Wo Römer vor fast 2000 Jahren badeten
Seengen: Westlich des Pfarrhauses führte die Kantonsarchäologie Ausgrabungen durch. Dabei wurden Überreste eines Bades eines römischen Gutshofs entdeckt.
Morgen endet die achtwöchige Ausgrabung. Ermöglicht wurde das Vorhaben durch eine geplante Überbauung anstelle des ehemaligen Richnerhofes an der Schwerzistrasse. Überrascht von Römerfunden in dieser Region war niemand. Dass rund um die heutige Kirche zu Beginn der aktuellen Zeitrechnung ein römischer Gutshof stand, ist seit langem bekannt.
Trotzdem wollten die Fachleute der Kantonsarchäologie rund um Ausgrabungsleiter Matthias Flück die Chance packen, im Westteil des vermuteten Gutshofes weitere Zeugnisse aus der Römerzeit zu entdecken und zu sichern. «In Absprache mit der Bauherrschaft haben wir ein Zeitfenster von acht Wochen für Grabungen erhalten», so Flück.
Das Gebiet nordwestlich der Kirche und westlich des Pfarrhauses bildet wohl den Abschluss des von den Römern überbauten Areals, das eine Fläche von etwa 210 Metern in nordsüdlicher Ausrichtung und 125 Metern in ostwestlicher Ausrichtung umfasst.
Schon früher ist man auf Bauwerke aus der Römerzeit, also aus dem ersten und zweiten Jahrhundert gestossen. Prominentester Fund ist ein Segment eines Mosaikfussbodens in den 30er-Jahren des letzten Jahrhunderts, der in der Nähe des Pfarrhauses besichtigt werden kann. Auch bei der Erweiterung der Werkzeugfabrik Alesa auf der andern Seite der Schulstrasse wurden durch Archäologen vorübergehend römische Mauern freigelegt, kartografiert und dokumentiert.
Reste eines Bades
Nun wurden auf der andern Seite der Gutsanlage just am Tag einer öffentlichen Führung «Reste eines römischen Bades» gefunden, wie Grabungsleiter Flück den zahlreichen Interessierten erklärte. Die Fachleute vermuteten spontan, dass es sich bei der halbrunden Apsis um das Privatbad der Gutsbesitzer handeln könnte.
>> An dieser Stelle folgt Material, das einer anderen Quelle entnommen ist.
-- ==== Sys2Proof/Machine/Umpire.lean ====
section
/-! DEFINITION. The conductor pair and the umpire: inputs and outputs, claims and hold buffers, heartbeats, switch-over, the return of a
conductor, comparison mode (R379 to R395, R398). -/
namespace Sys2Proof.Machine

/-! ### Conductors -/

/-- Conductor C0 or C1. -/
def Cond.of (c : Cond) (one : Bool) : Conductor := if one then c.c1 else c.c0
/-- The pair with one conductor changed. -/
def Cond.modOf (c : Cond) (one : Bool) (f : Conductor → Conductor) : Cond := if one then { c with c1 := f c.c1 } else { c with c0 := f c.c0 }
/-- The state with one conductor changed. -/
def State.modConductor (s : State) (one : Bool) (f : Conductor → Conductor) : State := { s with cond := s.cond.modOf one f }
/-- The state with an output stage changed. -/
def State.modStage (s : State) (k : Nat) (f : OutStage → OutStage) : State := { s with cond := { s.cond with stages := s.cond.stages.mod k f } }
/-- Conductor number. -/
def condNo (one : Bool) : Nat := b2n one
/-- Does a stage number name an output stage (R381)? -/
def stageExists (k : Nat) : Bool := decide (k < 3) || (decide (8 ≤ k) && decide (k < 40))
/-- The output stages in order. -/
def stageList : List Nat := (upto 40).filter stageExists

/-! ### Inputs (R379, R380) -/

/-- INPUT_STAGE_ARRIVAL (R379): the input takes the next ISEQ, and a copy goes to each conductor. -/
def execInputStageArrival (plaza : PlazaNo) (s : State) : Res :=
  let c := s.cond
  let i : CondInput := { iseq := c.iseq, plaza := plaza.val, due := s.cycle + 160 }
  .next { s with cond := { c with iseq := c.iseq + 1, inputs := c.inputs ++ [i] } }

/-- A conductor consumes an input. -/
def Cond.consume (c : Cond) (one : Bool) (iseq : Word64) : Cond := c.modOf one (fun k => { k with consumed := k.consumed ++ [iseq] })

/-- The input with its copies consumed as given; it is done when both are. -/
def Cond.took (c : Cond) (iseq : Word64) (zero one : Bool) : Cond :=
  let take := fun (i : CondInput) => if i.iseq = iseq then { i with got0 := i.got0 || zero, got1 := i.got1 || one } else i
  { c with inputs := (c.inputs.map take).filter (fun i => !(i.got0 && i.got1)) }

/-- INPUT_DELIVERY (R379, R392): at the delivery cycle each conductor consumes its copy, unless the copy is late; the copy of a conductor that
is neither active nor standby is lost, since a later snapshot covers it. -/
def execInputDelivery (iseq : BitVec 64) (late0 late1 : Bool) (s : State) : Res :=
  match s.cond.inputs.find? (fun i => i.iseq == iseq) with
  | none => .next s
  | some i =>
    if i.due ≤ s.cycle then
      let r0 := s.cond.c0.state.runs
      let r1 := s.cond.c1.state.runs
      let z := !i.got0 && (!late0 || !r0)
      let o := !i.got1 && (!late1 || !r1)
      let c := if z && r0 then s.cond.consume false iseq else s.cond
      let c := if o && r1 then c.consume true iseq else c
      .next { s with cond := { c.took iseq z o with counts := { c.counts with delivered := c.counts.delivered + 1 } } }
    else .next s

/-- LATE_INPUT_COPY (R380): a late copy is consumed on arrival and sets INPUT_LATE. -/
def execLateInputCopy (iseq : BitVec 64) (c : Bool) (s : State) : Res :=
  match s.cond.inputs.find? (fun i => i.iseq == iseq) with
  | none => .next s
  | some i =>
    if i.due ≤ s.cycle ∧ (if c then !i.got1 else !i.got0) = true then
      if !(s.cond.of c).state.runs then .next { s with cond := s.cond.took iseq (!c) c } else
      let d := ((s.cond.consume c iseq).modOf c (fun k => { k with inputLate := true })).took iseq (!c) c
      .next { s with cond := { d with lateCount := satAdd d.lateCount 1 } }
    else .next s

/-! ### Failure of a conductor (R387, R388, R390 to R392) -/

/-- A conductor fails, and the umpire resets it at once (R392, R497); a second failure within 24 h locks it out. Stages no longer compare
(R395). -/
def State.markFailed (s : State) (one : Bool) : State :=
  let again := match (s.cond.of one).failedAt with | some t => decide (s.top.now < t + 86400000000000) | none => false
  let t := s.modConductor one (fun k =>
    { k with state := if again then .lockedOut else .failed, failedAt := some s.top.now, selfFault := false, bistFail := false, inputLate := false,
             resyncReady := false, consumed := [], issued := [], heartbeat := none })
  let t := { t with cond := { t.cond with comparing := false } }
  if again then t else t.raise 0x0031 pkgPlaza 0 [3, BitVec.ofNat 8 (condNo one), 2]

/-- Both conductors are lost: the package enters FAULTED and lets the running step run on (R391). -/
def State.bothLost (s : State) : State := (s.raise 0x7004 26 0 (leBytes 4 s.cond.interval)).toFaulted false

/-- The largest occupancy of a hold buffer. -/
def Cond.maxHeld (c : Cond) : Nat := maxOf (stageList.map (fun k => (c.stages.get k).held.length))

/-- The active fails: the umpire raises the standby's claim to the old active's claim plus 1 and writes it into every stage (R388); with
no standby both are lost (R391). -/
def State.activeFails (s : State) (cause : Nat) : State :=
  let old := s.cond.active
  if (s.cond.of (!old)).state = .standby then
    let claim := (s.cond.of old).claim + 1
    let c := s.cond.modOf (!old) (fun k => { k with claim := claim })
    { s with cond := { c with
        switching := some { decided := s.cycle, cause := cause, newActive := !old, held := c.maxHeld }, comparing := false,
        stages := stageList.foldl (fun (t : Tbl OutStage) k => t.mod k (fun x => { x with claimDue := true })) c.stages } }
  else (s.markFailed old).bothLost

/-- The standby fails, and no claim changes (R390); a failed self-test is raised too (R393). -/
def State.standbyFails (s : State) (one : Bool) : State :=
  let bist := (((s.cond.of one).heartbeat.map (fun h => h.getLsbD 9)).getD false)
  let t := (s.markFailed one).raise 0x7002 26 (condNo one) (leBytes 4 s.cond.interval)
  if bist then t.raise 0x7006 26 (condNo one) [BitVec.ofNat 8 s.cond.bistIndex] else t
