/-! ### PARK and UNPARK (R369, R491) -/

/-- A lamp over a loss of the main rails: it keeps what only a package reset restores, its levels and its P0 among it (R254, R261); a
crossfade that had begun waits again, and a spare warms again (DESIGN CHOICE, log 117). -/
def Lamp.parked (l : Lamp) (k now : Nat) : Lamp :=
  let begun := l.state == .crossfading
  let st : LampState := match l.state with
    | .spareReady => .spareWarming
    | .crossfading => if k % 4 = 3 then .spareWarming else .active
    | x => x
  { l with state := st, feed := if k % 4 = 3 ∧ begun then none else l.feed, tries := 0, bySpare := none, step := 0, ps := 0,
           demandAt := if begun ∧ k % 4 ≠ 3 then some (l.demandAt.getD now) else l.demandAt }

/-- What lamp control keeps over a loss of the main rails: the lamps, the counts since the package reset and the selects
(R8, R254, R261, R271). -/
def Lamps.parked (l : Lamps) (now : Nat) : Lamps :=
  { lamps := (upto 32).foldl (fun (t : Tbl Lamp) k => t.mod k (fun x => x.parked k now)) l.lamps, sel := l.sel, crossfades := l.crossfades,
    forced := l.forced, calDone := l.calDone, groupSel := l.groupSel, calFails := l.calFails }

/-- The main rails go: the dies other than the management die lose what they hold (R490, R491), but for what only a package reset
restores: COND.MODE, and the counts since package reset of LAMP and MEM (R8, R271, R289). -/
def State.railsOff (s : State) : State :=
  { s with
    host := { perstHigh := s.host.perstHigh, running := s.host.running }, seq := {}, mem := s.mem.mapAll (fun _ m => { scrubPasses := m.scrubPasses }), hbm := [], tags := {}, net := {},
    cond := { mode := s.cond.mode },
    sh := (upto 8).foldl (fun (t : Tbl Shallot) n => t.set n ((s.shal n).kept s.top.now true)) {}, blv := s.blv.kept,
    lamp := s.lamp.parked s.top.now,
    sec := { s.sec with transport := {}, staging := none, unwrapFails := {} },
    img := { s.img with stagingMiB := 0, half0 := {}, half1 := {} } }

/-- PARK as a command of any path: it ends before the link goes down (R369). -/
def State.cmdPark (s : State) (c : RunningCmd) : State :=
  s.command c { accept := 0x08, bad := !argsZeroFrom c.args 0 } (fun s =>
    let t := s.endCmd .ok []
    { t with top := { t.top with parking := true } })

/-- PARK (R364, R369, R491). -/
def execPark (a : List (BitVec 32)) (s : State) : Res := .next (s.hostCommand 0x05 a State.cmdPark)

/-- PARK_COMPLETE (R315, R491): the sub-ports go down, the phases are taken back, and the package is PARKED. It waits until the package is IDLE
and no command runs that was accepted after PARK (DESIGN CHOICE, log 121). -/
def execParkComplete (s : State) : Res :=
  if s.top.parking && s.top.state == .idle && s.host.running.isNone then
    let t := (s.portsDown (upto 128)).railsOff
    .next { t with top := { t.top with state := .parked, parking := false, phase := 0 } }
  else .next s

/-- UNPARK as a command (R369, R491). -/
def State.cmdUnpark (s : State) (c : RunningCmd) : State :=
  s.command c { accept := 0x02, bad := !argsZeroFrom c.args 0 } State.unparkBegin

/-! ### The trip of the management die (R435) -/

/-- The management die destroys its keys and secrets, and the package is PARKED with the losses of a package reset (R435, R497). -/
def State.dieTrip (s : State) : State :=
  let t := (s.abortCmd).packageReset
  { t with top := { t.top with state := .parked, phase := 0 }, mews := { t.mews with creds := {} } }.raise 0xA003 26 0 (leBytes 2 s.pp.mgmtTemp.toNat)
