/-! ### SEC and EVENT (R474, R487) -/

/-- SEC_STATUS. -/
def Sec.statusWord (k : Sec) : Nat :=
  b2n k.sweepFail * 2 ^ 31 + b2n k.debug * 2 ^ 30 + b2n k.tenant.isSome * 2 ^ 29 + b2n k.oldLive * 2 ^ 28 +
  b2n ((k.tenant.map (fun t => t.exportOk)).getD false) * 2 ^ 27 + b2n k.rot * 2 ^ 5 + k.lifecycle % 8

/-- PENDING: a first signature lasts 600 s. -/
def State.pendingWord (s : State) : Nat :=
  match s.sec.pending with
  | none => 0
  | some p => 2 ^ 31 + (600 - (s.top.now - p.since) / 1000000000) * 2 ^ 16 + p.kind % 2 ^ 16

/-- SEC. -/
def State.secReg (s : State) (o : Nat) : Nat :=
  let k := s.sec
  let left := 2 ^ 40 - k.xmssNext
  match o with
  | 0x00 => k.statusWord
  | 0x04 => low k.policy
  | 0x08 => high k.policy
  | 0x0C => (k.owners.keys.filter (fun i => decide (i < 8))).length * 256 + maskOf 8 (fun i => k.owners.keys.contains i)
  | 0x10 => s.pendingWord
  | 0x14 => low k.changes
  | 0x18 => high k.changes
  | 0x1C => low k.epoch
  | 0x20 => high k.epoch
  | 0x24 => k.clients.length % 2 ^ 13
  | 0x28 => bitsOf left 0 32
  | 0x2C => bitsOf left 32 8
  | 0x30 => k.sweeps.toNat
  | 0x34 => k.integrityFails.toNat
  | 0x38 => k.refusals.toNat
  | _ => 0

/-- Is the full TAP of JTAG available: in MAKER_TEST and RETURNED (R476, R466)? -/
def Sec.jtagOpen (k : Sec) : Bool := k.lifecycle == 0 || k.lifecycle == 3

/-- MEWS_STATUS (R476, R487): SMBUS reads 1 while no controller has given an I3C address (DEDUCED, log 118). -/
def State.mewsWord (s : State) : Nat :=
  let m := s.mews
  min 0xFFFF m.drops * 2 ^ 16 + m.creds.keys.length % 256 * 2 ^ 8 + b2n s.sec.jtagOpen * 16 + b2n m.recovery * 8 + b2n m.i3c.isNone * 4 +
  b2n m.i3c.isSome * 2 + b2n m.rgmii

/-- EVENT. -/
def State.eventReg (s : State) (o : Nat) : Nat :=
  let e := s.ev
  match o with
  | 0x00 => low e.head
  | 0x04 => high e.head
  | 0x08 => e.hostTailLo.toNat
  | 0x0C => high e.hostTail
  | 0x10 => e.hostLost.toNat
  | 0x14 => b2n e.irqEn
  | 0x18 => s.mewsWord
  | _ =>
    if 0x10000 ≤ o ∧ o < 0x90000 then
      match e.ring.get ((o - 0x10000) / 64) with
      | some r => wordAt r.bytes ((o - 0x10000) % 64)
      | none => 0
    else 0

/-! ### The block map (R352, R355) -/

/-- The blocks of BAR0 (R355). -/
inductive Block where
  | top | hostif | image | cond | step
  | shallot (n : Nat)
  | pbl | lamp
  | mem (h : Nat)
  | gw (g : Nat)
  | sync | pwr | sec | event
deriving DecidableEq, Repr

/-- The block at a BAR0 offset, none where the offset is reserved. -/
def blockAt (o : Nat) : Option Block :=
  match o / 0x100000 with
  | 0 => some .top
  | 1 => some .hostif
  | 2 => some .image
  | 3 => some .cond
  | 4 => some .step
  | 0x10 => some .pbl
  | 0x11 => some .lamp
  | 0x12 => some (.mem (o / 0x10000 % 16))
  | 0x14 => some (.gw 0)
  | 0x15 => some (.gw 1)
  | 0x16 => some .sync
  | 0x18 => some .pwr
  | 0x1A => some .sec
  | 0x1C => some .event
  | n => if 8 ≤ n ∧ n < 16 then some (.shallot (n - 8)) else none

/-- Offset of a BAR0 offset inside its block. -/
def inBlock (o : Nat) : Nat := if o / 0x100000 = 0x12 then o % 0x10000 else o % 0x100000

/-- Does a block answer now (R352)? In OFF and PARKED only the management die has power. -/
def State.blockOpen (s : State) (b : Block) : Bool :=
  let on := s.top.state != .off && s.top.state != .parked
  let up := s.top.state != .bringup
  let p := s.top.phase
  match b with
  | .top | .pwr | .sec | .event => true
  | .hostif => on && (up || s.host.ready)
  | .image | .cond | .step => on && (up || s.top.phase3 || decide (5 ≤ p))
  | .pbl | .lamp => on && (up || decide (6 ≤ p))
  | .mem _ => on && (up || decide (7 ≤ p))
  | .gw _ | .sync => on && (up || decide (8 ≤ p))
  | .shallot _ => on && up

/-- What the register of a block at an offset inside it reads. -/
def State.blockReg (s : State) (b : Block) (o : Nat) : Nat :=
  match b with
  | .top => s.topReg o
  | .hostif => s.hostReg o
  | .image => s.imageReg o
  | .cond => s.condReg o
  | .step => s.stepReg o
  | .shallot n => (s.shal n).reg o
  | .pbl => s.pblReg o
  | .lamp => s.lampReg o
  | .mem h => s.memReg h o
  | .gw g => s.gwReg g o
  | .sync => s.syncReg o
  | .pwr => s.pwrReg o
  | .sec => s.secReg o
  | .event => s.eventReg o

/-- What a 4-byte read of a BAR0 offset returns. -/
def State.regRead (s : State) (o : Nat) : Word :=
  match blockAt o with
  | none => 0
  | some b => if s.blockOpen b then BitVec.ofNat 32 (s.blockReg b (inBlock o)) else 0

end Sys2Proof.Machine
end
Weiter wurden hier Mauerwerke freigelegt, die dem Wohnteil beim heutigen Pfarrhaus als Hangbefestigung dienen konnten. Die einzelnen Steinelemente sind mit Kalkmörtel fixiert. «Das hat bis heute gut gehalten», so Flück zu den Besuchern. Auch angesichts von Funden von Säulenelementen aus sogenanntem Solothurner Marmor kommen die Archäologen zum Schluss, dass es sich beim Seenger Anwesen, das seine Blütezeit im 2. Jahrhundert erlebt haben dürfte, «um die oberste Liga der römischen Gutshöfe in der Schweiz» handelt.
Im weiteren wurden mitten im Gebiet der künftigen Überbauung zwei überdeckte Abwasserkanäle entdeckt. Auch hier mussten sich die Altertumsforscher in ihrem limitierten Zeitfenster auf die Dokumentation der gefundenen Überreste konzentrieren. «Wenn jetzt dann diese alten Mauern weggebaggert werden, hat man schon ein wenig ein schlechtes Gewissen», so Matthias Flück.